In Q3, Arlo Technologies reported adjusted EPS of $0.16, up from $0.11 in the same quarter last year. This print beat analysts’ estimates by 8%. Over the next 12 months, Wall Street expects Arlo Technologies’s full-year EPS of $0.58 to grow 25.6%.
8. Cash Is King
If you’ve followed StockStory for a while, you know we emphasize free cash flow. Why, you ask? We believe that in the end, cash is king, and you can’t use accounting profits to pay the bills.
Arlo Technologies has shown weak cash profitability over the last five years, giving the company limited opportunities to return capital to shareholders. Its free cash flow margin averaged 2.9%, subpar for a business services business.
Taking a step back, an encouraging sign is that Arlo Technologies’s margin expanded by 16.5 percentage points during that time. The company’s improvement shows it’s heading in the right direction, and we can see it became a less capital-intensive business because its free cash flow profitability rose more than its operating profitability.

Arlo Technologies’s free cash flow clocked in at $14.98 million in Q3, equivalent to a 10.7% margin. The company’s cash profitability regressed as it was 1.9 percentage points lower than in the same quarter last year, but it’s still above its five-year average. We wouldn’t read too much into this quarter’s decline because investment needs can be seasonal, causing short-term swings. Long-term trends trump temporary fluctuations.
9. Balance Sheet Assessment
Companies with more cash than debt have lower bankruptcy risk.
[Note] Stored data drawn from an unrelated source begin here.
/-- Of the Hallmark unit, a report changes MR6 alone. -/
theorem reportRecord_hm (s : State) (r : List Byte) : (s.reportRecord r).hm = (s.eventMr 6 0x16 r).hm := by
  unfold State.reportRecord
  extract_lets t
  split
  · exact setWarn_hm t 2 0
  · rfl

theorem mr_eventMr_self (s : State) (i type : Nat) (content : List Byte) :
    (s.eventMr i type content).mr i = extendVal (s.mr i) (eventDigest type content) := Tbl.getD_set_self ..

theorem mr_reportRecord (s : State) (r : List Byte) :
    (s.reportRecord r).mr 6 = extendVal (s.mr 6) (eventDigest 0x16 r) := by
  rw [State.mr, reportRecord_hm]
  exact mr_eventMr_self s 6 0x16 r

theorem foldl_reportRecord (rs : List (List Byte)) (s : State) :
    (rs.foldl State.reportRecord s).hm.records = s.hm.records ∧ (rs.foldl State.reportRecord s).hm.tampers = s.hm.tampers
      ∧ (rs.foldl State.reportRecord s).mr 6 = rs.foldl (fun v r => extendVal v (eventDigest 0x16 r)) (s.mr 6) := by
  induction rs generalizing s with
  | nil => exact ⟨rfl, rfl, rfl⟩
  | cons r rs ih =>
    obtain ⟨hrecords, htampers, hmr⟩ := ih (s.reportRecord r)
    have hhm := reportRecord_hm s r
    refine ⟨hrecords.trans (congrArg Hallmark.records hhm :), htampers.trans (congrArg Hallmark.tampers hhm :), hmr.trans ?_⟩
    rw [mr_reportRecord, List.foldl_cons]

/-- Settles O60: a record is its class, its sensor and TIME.PIER, and the report goes through the records in turn. -/
theorem tamperRecordsAreKeptAndReported : Obligations.TamperRecordsAreKeptAndReported := by
  intro s cls sensor num record
  obtain ⟨hrecords, htampers, hmr⟩ := foldl_reportRecord s.hm.records
    { s with hm := { s.hm with records := [], tampers := s.hm.tampers + s.hm.records.length } }
  rw [← tamperReport_eq] at hrecords htampers hmr
  refine ⟨?_, ?_, hrecords, htampers, hmr⟩
  · cases cls <;> rfl
  · simp [record, leBytes]

end Sys2Proof.Machine
end

section
/-! Core faults (R458 to R460), and the errors of on-chip SRAM (R466, R467, R470). -/

namespace Sys2Proof.Machine

/-! ## Core faults -/

/-- A faulted core: its operand cache is dropped, its run has ended with Internal Error, and it has stopped. -/
def State.coreHalted (s : State) (c : Nat) : State :=
  let clean := s.modOc c fun o => { o with lines := [], lost := [] }
  let ended := match (clean.core c).run with
    | none => clean
    | some i => match clean.runAt i with
      | none => clean
      | some r => clean.endRun c i r { sct := 0, sc := 6, dw0 := 0, dw1 := 0, output := { len := 0, parts := [] } }
  ended.modCore c fun k => { k with stopped := true }

/-- It is recorded, with the spares that are mapped then, and logged. -/
def State.coreRecorded (s : State) (c : Nat) (mapped : List Nat) (sev n m : Nat) : State :=
  ({ s with rel := { s.rel with badCores := insNat c s.rel.badCores, spared := mapped } }).logFault 0x0D sev [c / 9, c % 9]
    none [0] [n, m]

section
variable {s : State} {c : Nat}

theorem coreFault_of_faulted (h : c ∈ s.rel.badCores) (n : Nat) : s.coreFault c n = s :=
  if_pos (.inr (List.contains_iff_mem.2 h))

variable (hc : c < 144) (hsound : c ∉ s.rel.badCores) (n : Nat)
include hc hsound

theorem not_coreFault_skipped : ¬(builtCores ≤ c ∨ s.rel.badCores.contains c = true) :=
  not_or.2 ⟨Nat.not_le.2 hc, mt List.contains_iff_mem.1 hsound⟩

/-- R460: the spare that is free takes the place of a core that was in service. -/
theorem coreFault_of_spare (h : (s.coreEnabled c && s.spareFree (c / 9)) = true) :
    s.coreFault c n = (s.coreHalted c).coreRecorded c (insNat (c / 9) (s.coreHalted c).rel.spared) 2 n 1 := by
  rw [State.coreFault, if_neg (not_coreFault_skipped hc hsound)]
  simp only [h, if_true, Bool.not_true, Bool.and_false, Bool.false_eq_true, if_false]
  rfl

/-- R460: without one the forge goes on with one core fewer. -/
theorem coreFault_of_no_spare (h : (s.coreEnabled c && s.spareFree (c / 9)) = false) :
    s.coreFault c n = (let t := (s.coreHalted c).coreRecorded c (s.coreHalted c).rel.spared 3 n 0
      if s.coreEnabled c then t.requestRepl 6 else t) := by
  rw [State.coreFault, if_neg (not_coreFault_skipped hc hsound)]
  simp only [h, Bool.false_eq_true, if_false, Bool.not_false, Bool.and_true]
  rfl

end

/-! ## Corrections -/

section
variable {s : State} {g w : Nat} {e : SramEntry} {rest : List SramEntry}

/-- The log of a group takes the entry of a corrected word. -/
def State.enterSram (s : State) (g : Nat) (rest : List SramEntry) (e : SramEntry) : State :=
  s.modSram g fun x => { x with log := rest ++ [e], next := x.next + 1 }

theorem left_enterSram (rest : List SramEntry) (e : SramEntry) (m : Nat) :
    ((s.enterSram g rest e).sramAt g).left m = (s.sramAt g).left m := by
  have hentry : (s.enterSram g rest e).sramAt g = { s.sramAt g with log := rest ++ [e], next := (s.sramAt g).next + 1 } :=
    Tbl.getD_set_self ..
  rw [hentry]
  rfl

variable (hg : g < 31) (hentry : (s.sramAt g).entry w = some (rest, e))
include hg hentry

/-- A correction enters what becomes of the word's entry, and logs the row that it flags. -/
theorem exec_sramCorrection_of_entry {y : SramEntry}
    (hy : (if e.scrub then { e with flag := true } else { e with hits := min (e.hits + 1) 15, scrub := 2 ≤ e.hits + 1 }) = y) :
    exec (.sramCorrection g w) s = .next (if y.flag && !e.flag then
      (s.enterSram g rest y).logFault 0x0A 1 [g] none [Config.sramMacro g w, Config.sramRow g w]
        [0, (s.sramAt g).left (Config.sramMacro g w)]
      else s.enterSram g rest y) := by
  have hgroup : ¬sramGroups ≤ g := Nat.not_le.2 hg
  rw [exec, execSramCorrection, if_neg hgroup, hentry, ← left_enterSram rest y]
  simp only [hy]
  rfl

theorem exec_sramCorrection_before_scrub (h : e.scrub = false) : exec (.sramCorrection g w) s
    = .next (s.enterSram g rest { e with hits := min (e.hits + 1) 15, scrub := 2 ≤ e.hits + 1 }) := by
  rw [exec_sramCorrection_of_entry hg hentry (if_neg (Bool.eq_false_iff.1 h)), if_neg (by simp)]

theorem exec_sramCorrection_after_scrub (h : e.scrub = true) (hflag : e.flag = false) : exec (.sramCorrection g w) s
    = .next ((s.enterSram g rest { e with flag := true }).logFault 0x0A 1 [g] none
        [Config.sramMacro g w, Config.sramRow g w] [0, (s.sramAt g).left (Config.sramMacro g w)]) := by
  rw [exec_sramCorrection_of_entry hg hentry (if_pos h), if_pos (by simp [hflag])]

theorem exec_sramCorrection_of_flagged (h : e.scrub = true) (hflag : e.flag = true) : exec (.sramCorrection g w) s
    = .next (s.enterSram g rest e) := by
  rw [exec_sramCorrection_of_entry hg hentry (if_pos h), if_neg (by simp [hflag]), ← hflag]

end

/-- R467: a core meets the error at an address and an instruction that are not stated. -/
theorem exec_sramUncorrectable_core {s : State} {c : Nat} (hc : c < 144) (hruns : s.coreRuns c = true) :
    exec (.sramUncorrectable (.core c)) s = .next (
      let t := s.logFault 0x0B 4 [c / 9] none [0, 0] [1]
      t.drawn.drawn.takeSync c { num := 9, addr := s.freeWord } 8 s.drawn.freeWord) := by
  have hbuilt : c < builtCores := hc
  rw [exec, execSramUncorrectable]
  simp only [if_pos hbuilt]
  exact congrArg Host.Outcome.next (if_pos hruns)

/-- Settles O22: a core fault is by whether the spare can take its place, a correction by what the word's entry holds, and
an uncorrectable error by where it stands. -/
theorem coreAndSramFaultsAreContained : Obligations.CoreAndSramFaultsAreContained := by
  refine ⟨?_, ?_⟩
  · intro s c cause hc f n clean ended stopped spare out
    have hn : coreCause cause = n := by cases cause <;> rfl
    have hexec : exec (.iaberCoreFault c cause) s = .next (s.coreFault c n) := by rw [← hn]; rfl
    rw [hexec]
    refine ⟨fun hsound h => ?_, fun hsound h hon => ?_, fun hsound hoff => ?_, fun h => ?_⟩
    · exact congrArg Host.Outcome.next (coreFault_of_spare hc hsound n h)
    · exact congrArg Host.Outcome.next ((coreFault_of_no_spare hc hsound n h).trans (if_pos hon))
    · have hno : (s.coreEnabled c && s.spareFree (c / 9)) = false := by rw [hoff, Bool.false_and]
      exact congrArg Host.Outcome.next ((coreFault_of_no_spare hc hsound n hno).trans (if_neg (Bool.eq_false_iff.1 hoff)))
    · exact congrArg Host.Outcome.next (coreFault_of_faulted h n)
  · intro s g w c n e rest log enter m
    refine ⟨exec_sramCorrection_before_scrub, exec_sramCorrection_after_scrub, exec_sramCorrection_of_flagged,
      fun hc hruns => ⟨_, _, exec_sramUncorrectable_core hc hruns⟩, fun l hline => ?_, rfl, rfl, rfl, fun r hread => ?_,
      fun r hprog => ?_, rfl, rfl, rfl⟩
    · rw [exec, execSramUncorrectable, hline]
      rfl
    · rw [exec, execSramUncorrectable, hread]
      rfl
    · rw [exec, execSramUncorrectable, hprog]
      rfl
Arlo Technologies is a well-capitalized company with $165.5 million of cash and $7.21 million of debt on its balance sheet. This $158.3 million net cash position is 8.6% of its market cap and gives it the freedom to borrow money, return capital to shareholders, or invest in growth initiatives. Leverage is not an issue here.
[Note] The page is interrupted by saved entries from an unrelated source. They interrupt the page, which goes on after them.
-- ==== Sys2Proof/Machine/Ops.lean ====
section
/-! DEFINITION. The shared operations over the state: writing one part of it, raising a hardware fault
(00_scope.md R19, the block's only exception mechanism: 60_exceptions.md R300, R308, R309), recording an event,
drawing from the environment (R312), and the reset event (70_reset_and_hazards.md R340). -/
namespace Sys2Proof.Machine

namespace State

/-- Writes the modulator state, nothing else. -/
def setMod (s : State) (m : ModState) : State := { s with mod := m }

/-- Writes the demodulator state, nothing else. -/
def setDem (s : State) (d : DemState) : State := { s with dem := d }

/-- Writes the sequencer state, nothing else. -/
def setSeq (s : State) (q : SeqState) : State := { s with seq := q }

/-- Writes the environment, nothing else. -/
def setEnv (s : State) (e : Env) : State := { s with env := e }

/-- `raise Fault(K)`: FAULT.KIND <- K, and nothing else; control stays in the operation (R19, R300). The block has no
trap entry and no return from one (R308, R309), so this is the whole of taking a fault. -/
def raise (s : State) (k : FaultKind) : State := { s with fault := k }

/-- Appends one event to the trace (R20, R312). -/
def emit (s : State) (e : Event) : State := s.setEnv { s.env with trace := s.env.trace ++ [e] }

/-- `pc <- n`: STEP <- n (R20). -/
def goto (s : State) (n : TickStep) : State := s.setSeq { s.seq with step := n }

/-- The environment moves on past its oldest move. -/
def setAgenda (s : State) (a : List Move) : State := s.setEnv { s.env with agenda := a }

/-- One more free value has been taken. -/
def countDraw (s : State) : State := s.setEnv { s.env with draws := s.env.draws + 1 }

/-- `draw IN()` (R312): the oldest answer already fixed, else a free value; recorded as an event. -/
def drawInput (s : State) : Sample × State :=
  match s.env.samples with
  | v :: rest => (v, (s.setEnv { s.env with samples := rest }).emit (.input v))
  | [] => (Config.freeSample s.env.draws, s.countDraw.emit (.input (Config.freeSample s.env.draws)))

/-- `draw INBOUND()` (R312): the oldest answer already fixed, else a free value; recorded as an event. -/
def drawInbound (s : State) : Option Byte × State :=
  match s.env.inbound with
  | o :: rest => (o, (s.setEnv { s.env with inbound := rest }).emit (.inbound o))
  | [] => (Config.freeInbound s.env.draws, s.countDraw.emit (.inbound (Config.freeInbound s.env.draws)))

/-- The reset event (R340, R344): every piece of the block's state takes its reset value; the configuration and the
mode are not state and the environment is not the block's (log 8). -/
def resetEvent (s : State) : State := (State.resetOf s.cfg s.mode).setEnv s.env

end State

/-- The outcomes of a step of this machine. -/
abbrev StepOutcome := Host.Outcome State Fault Refusal

/-- A command completes with its response word (R104), or the model faults (R319(3)). -/
def respond : Except Fault (State × Response) → StepOutcome
  | .ok (s, r) => .next (s.emit (.response r))
  | .error f => .fault f

end Sys2Proof.Machine
end

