-- ==== Sys2Proof/Machine/Assembler.lean ====
section
/-! DEFINITION. The assembly syntax (30_encoding.md R108), on lists of characters: one command per line, `;` starts a comment,
an operand outside its range is an assembly error, never a wrapped value. What R108 leaves open (white space, leading zeros,
the case of hexadecimal digits, empty lines) is log 17. -/
namespace Sys2Proof

/-- Why a line does not assemble (R108). -/
inductive AsmError where
  | unknownMnemonic
  | missingOperand
  | extraOperand
  | malformedOperand
  | operandOutOfRange
deriving DecidableEq, Repr

/-- A number as written: a decimal integer or a hexadecimal pattern. -/
inductive Numeral where
  | decimal (v : Int)
  | hex (v : Nat)
deriving DecidableEq, Repr

/-- Drops a comment: everything from the first `;` (R108). -/
def stripComment : List Char → List Char
  | [] => []
  | c :: rest => if c = ';' then [] else c :: stripComment rest

/-- A word that has ended, if it has characters. -/
def endToken (cur : List Char) : List (List Char) := if cur = [] then [] else [cur]

/-- The words of a line, with the characters read so far of the current one. -/
def tokensFrom : List Char → List Char → List (List Char)
  | cur, [] => endToken cur
  | cur, c :: rest =>
    if c.isWhitespace then endToken cur ++ tokensFrom [] rest else tokensFrom (cur ++ [c]) rest

/-- The digits of a hexadecimal pattern, each at the index of its value; the first ten are the decimal digits (R108). -/
def digitSigns : List Char := "0123456789ABCDEF".toList

/-- The value of a decimal digit. -/
def decDigit (c : Char) : Option Nat := (digitSigns.take 10).idxOf? c

/-- The value of a hexadecimal digit, a small letter read as its capital (log 17). -/
def hexDigit (c : Char) : Option Nat := digitSigns.idxOf? c.toUpper

/-- The value of a run of digits after those read so far. -/
def digitsFrom (digit : Char → Option Nat) (base : Nat) : Nat → List Char → Option Nat
  | acc, [] => some acc
  | acc, c :: rest =>
    match digit c with
    | some d => digitsFrom digit base (acc * base + d) rest
    | none => none

/-- A number: at least one digit. -/
def digitsValue (digit : Char → Option Nat) (base : Nat) : List Char → Option Nat
  | [] => none
  | c :: rest => digitsFrom digit base 0 (c :: rest)

/-- `0x` and hexadecimal digits, or an optional `-` and decimal digits (R108). -/
def parseNumeral : List Char → Option Numeral
  | '0' :: 'x' :: rest => (digitsValue hexDigit 16 rest).map .hex
  | '-' :: rest => (digitsValue decDigit 10 rest).map (fun n => .decimal (-(n : Int)))
  | cs => (digitsValue decDigit 10 cs).map (fun n => .decimal (n : Int))

/-- The bit operand: `0` or `1` (R108). Any other number, `01` and `0x1` too, is out of range (log 17). -/
def parseBit (t : List Char) : Except AsmError Bit :=
  if t = ['0'] then .ok false
  else if t = ['1'] then .ok true
  else
    match parseNumeral t with
    | some _ => .error .operandOutOfRange
    | none => .error .malformedOperand

/-- The byte operand: 0 to 255, or 0x00 to 0xFF (R108). -/
def parseByte (t : List Char) : Except AsmError Byte :=
  match parseNumeral t with
  | none => .error .malformedOperand
  | some (.decimal v) => if 0 ≤ v ∧ v ≤ 255 then .ok (BitVec.ofInt 8 v) else .error .operandOutOfRange
  | some (.hex v) => if v ≤ 0xFF then .ok (BitVec.ofNat 8 v) else .error .operandOutOfRange

/-- The sample operand: −32768 to 32767, or 0x0000 to 0xFFFF (R108). -/
def parseSample (t : List Char) : Except AsmError Sample :=
  match parseNumeral t with
  | none => .error .malformedOperand
  | some (.decimal v) =>
    if -32768 ≤ v ∧ v ≤ 32767 then .ok (BitVec.ofInt 16 v) else .error .operandOutOfRange
  | some (.hex v) => if v ≤ 0xFFFF then .ok (BitVec.ofNat 16 v) else .error .operandOutOfRange

/-- A command with no operand (R108: "for the other commands nothing"). -/
def withoutOperand (i : Instr) : List (List Char) → Except AsmError Instr
  | [] => .ok i
  | _ :: _ => .error .extraOperand

/-- A command with one operand. -/
def withOperand {α : Type} (parse : List Char → Except AsmError α) (build : α → Instr) :
    List (List Char) → Except AsmError Instr
  | [] => .error .missingOperand
  | [t] => (parse t).map build
  | _ :: _ :: _ => .error .extraOperand

/-- The mnemonics and what follows each (R101, R108). -/
def asmTable : List (String × (List (List Char) → Except AsmError Instr)) :=
  [ ("MOD_ADD_BIT", withOperand parseBit .modAddBit),
    ("MOD_ADD_BYTE", withOperand parseByte .modAddByte),
    ("MOD_IS_RFD", withoutOperand .modIsRfd),
    ("MOD_IS_DV", withoutOperand .modIsDv),
    ("MOD_GET_SAMPLE", withoutOperand .modGetSample),
    ("DEM_FEED_SAMPLE", withOperand parseSample .demFeedSample),
    ("DEM_IS_DA", withoutOperand .demIsDa),
    ("DEM_GET_BIT", withoutOperand .demGetBit),
    ("RD_FAULT", withoutOperand .rdFault),
    ("RD_DETPWR", withoutOperand .rdDetpwr) ]

/-- One line: a command, or nothing where the line holds only white space and a comment (R108). -/
def parseLine (line : List Char) : Except AsmError (Option Instr) :=
  match tokensFrom [] (stripComment line) with
  | [] => .ok none
  | m :: operands =>
    match asmTable.find? (fun r => r.1.toList == m) with
    | some r => (r.2 operands).map some
    | none => .error .unknownMnemonic

/-- A program, line by line, to its command words in order (R108). -/
def assemble : List (List Char) → Except AsmError (List Word)
  | [] => .ok []
  | line :: rest =>
    match parseLine line, assemble rest with
    | .error e, _ => .error e
    | .ok _, .error e => .error e
    | .ok none, .ok ws => .ok ws
    | .ok (some i), .ok ws => .ok (encode i :: ws)

/-- The hexadecimal digit of a value below 16. -/
def hexChar (n : Nat) : Char := digitSigns.getD n '0'

/-- The `0x` pattern of a value, `digits` digits long. -/
def hexPattern (digits n : Nat) : List Char :=
  '0' :: 'x' :: (List.range digits).reverse.map (fun k => hexChar (n / 16 ^ k % 16))

/-- The operand of a command as text, if it has one. -/
def operandText : Instr → List Char
  | .modAddBit b => if b then ['1'] else ['0']
  | .modAddByte v => hexPattern 2 v.toNat
  | .demFeedSample v => hexPattern 4 v.toNat
  | .modIsRfd | .modIsDv | .modGetSample | .demIsDa | .demGetBit | .rdFault | .rdDetpwr => []

/-- A command as a line of assembly (R108). -/
def printLine (i : Instr) : List Char :=
  match operandText i with
  | [] => (mnemonicOf i).toList
  | c :: rest => (mnemonicOf i).toList ++ ' ' :: c :: rest

end Sys2Proof
end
10. Key Takeaways from Arlo Technologies’s Q3 Results
We were impressed by how significantly Arlo Technologies's EPS guidance for next quarter blew past analysts’ expectations. We were also glad its revenue, EPS, and EBITDA outperformed Wall Street’s estimates. Overall, we think this was a decent quarter with some key metrics above expectations. Investors were likely hoping for more, and shares traded down 2% to $16.59 immediately following the results.
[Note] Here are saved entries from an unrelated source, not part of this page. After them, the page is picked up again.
/-- R180: bits and bytes offered while a frame streams are discarded with BUFFER_FULL; the frame is left alone. -/
def Obligations.BitsOfferedDuringAStreamAreDiscarded : Prop :=
  ∀ s : State, s.mod.Inv s.cfg → s.mod.outI ≠ 0 →
    (∀ b, exec (.modAddBit b) s = .next { s.answered 0 with fault := .bufferFull }) ∧
    (∀ v, exec (.modAddByte v) s = .next { s.answered 0 with fault := .bufferFull })

/-! ## Demodulator -/

/-- R210, R303: while DV = 1 a fed sample is dropped and only FAULT changes. -/
def Obligations.FeedSampleIsDroppedWhileABitWaits : Prop :=
  ∀ (v : Sample) (s : State), s.dem.dv = true →
    exec (.demFeedSample v) s = .next { s.answered 0 with fault := .demodBufferFull }

/-- R210: a sample that does not fill the window completes, is stored at WIN_I, and nothing else changes. -/
def Obligations.FeedSampleStoresIntoTheWindow : Prop :=
  ∀ (v : Sample) (s : State), s.dem.dv = false → s.dem.win.length = s.cfg.nSpb → s.dem.winI + 1 < s.cfg.nSpb →
    ∃ win : Buffer,
      exec (.demFeedSample v) s = .next { s.answered 0 with dem := { s.dem with win := win, winI := s.dem.winI + 1 } } ∧
      win.length = s.dem.win.length ∧ Buffer.read win s.dem.winI = some v ∧
      ∀ i, i ≠ s.dem.winI → Buffer.read win i = Buffer.read s.dem.win i

/-- R210 to R212: the sample that fills the window completes; the window is analysed (matched filter, power of the unscaled output,
shift by 4, slicer, threshold), DET_POWER is written whether or not it is accepted, DBIT and DV only if it is, WIN_I returns to
0, and nothing else changes. -/
def Obligations.FullWindowIsAnalysed : Prop :=
  ∀ (v : Sample) (s : State), s.dem.Inv s.cfg → s.dem.dv = false → s.dem.winI + 1 = s.cfg.nSpb →
    ∃ (xs : List Sample) (d : DemState),
      xs.length = s.cfg.nSpb ∧ (∀ i, i < s.dem.winI → xs[i]? = Buffer.read s.dem.win i) ∧ xs[s.dem.winI]? = some v ∧
      exec (.demFeedSample v) s = .next { s.answered 0 with dem := d } ∧
      d.win = xs.map some ∧ d.winI = 0 ∧
      d.y = (conv xs s.cfg.mf).map some ∧ d.z = (shiftRight (conv xs s.cfg.mf) 4).map some ∧
      d.detPower = slice16 s.cfg (power (conv xs s.cfg.mf)) ∧ d.dstate = s.dem.dstate ∧
      (s.cfg.threshold.toInt < d.detPower.toInt →
        d.dv = true ∧ d.dbit = some (decideBit (shiftRight (conv xs s.cfg.mf) 4))) ∧
      (¬ s.cfg.threshold.toInt < d.detPower.toInt → d.dv = false ∧ d.dbit = s.dem.dbit)

/-- R214, R304: DEM_GET_BIT returns DBIT and clears DV, or returns 0x0000 and changes FAULT only. -/
def Obligations.GetBitReturnsAndClearsOrFaults : Prop :=
  ∀ s : State,
    (∀ b, s.dem.dv = true → s.dem.dbit = some b →
      exec .demGetBit s = .next { s.answered (if b then 1 else 0) with dem := { s.dem with dv := false } }) ∧
    (s.dem.dv = false → exec .demGetBit s = .next { s.answered 0 with fault := .demodDataNotReady })

/-- R218: after an accepted window exactly one DEM_GET_BIT returns the bit; the second faults DEMOD_DATA_NOT_READY. -/
def Obligations.OneBitPerDetection : Prop :=
  ∀ s : State, s.dem.Inv s.cfg → s.dem.dv = true →
    ∃ (b : Bit) (t : State), s.dem.dbit = some b ∧ execAll [.demGetBit, .demGetBit] s = .next t ∧
      t.env.trace = s.env.trace ++ [.response (if b then 1 else 0), .response 0] ∧
      t.dem.dv = false ∧ t.fault = .demodDataNotReady ∧ t.mod = s.mod

/-- R215, R216: N_WIN samples fed from an empty window complete without a fault, fill it in order, leave the next window empty, and
yield a bit iff the power slice exceeds THRESHOLD. -/
def Obligations.WindowYieldsABitIffItsPowerExceeds : Prop :=
  ∀ (s : State) (vs : List Sample), s.dem.Inv s.cfg → s.dem.dv = false → s.dem.winI = 0 →
    vs.length = s.cfg.nSpb →
    ∃ t, execAll (vs.map .demFeedSample) s = .next t ∧
      t.dem.winI = 0 ∧ t.dem.win = vs.map some ∧ t.fault = s.fault ∧ t.mod = s.mod ∧
      t.dem.detPower = slice16 s.cfg (power (conv vs s.cfg.mf)) ∧
      (t.dem.dv = true ↔ s.cfg.threshold.toInt < t.dem.detPower.toInt) ∧
      (t.dem.dv = true → t.dem.dbit = some (decideBit (shiftRight (conv vs s.cfg.mf) 4))) ∧
      (t.dem.dv = false → t.dem.dbit = s.dem.dbit)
11. Is Now The Time To Buy Arlo Technologies?
Updated: December 4, 2025 at 10:10 PM EST
A common mistake we notice when investors are deciding whether to buy a stock or not is that they simply look at the latest earnings results. Business quality and valuation matter more, so we urge you to understand these dynamics as well.
Arlo Technologies is a fine business. To begin with, the its revenue growth was good over the last five years, and analysts believe it can continue growing at these levels. And while its operating margins reveal poor profitability compared to other business services companies, its rising cash profitability gives it more optionality. On top of that, its expanding operating margin shows the business has become more efficient.
Arlo Technologies’s P/E ratio based on the next 12 months is 19.3x. When scanning the business services space, Arlo Technologies trades at a fair valuation. For those confident in the business and its management team, this is a good time to invest.
Wall Street analysts have a consensus one-year price target of $23.20 on the company (compared to the current share price of $14.37), implying they see 61.5% upside in buying Arlo Technologies in the short term.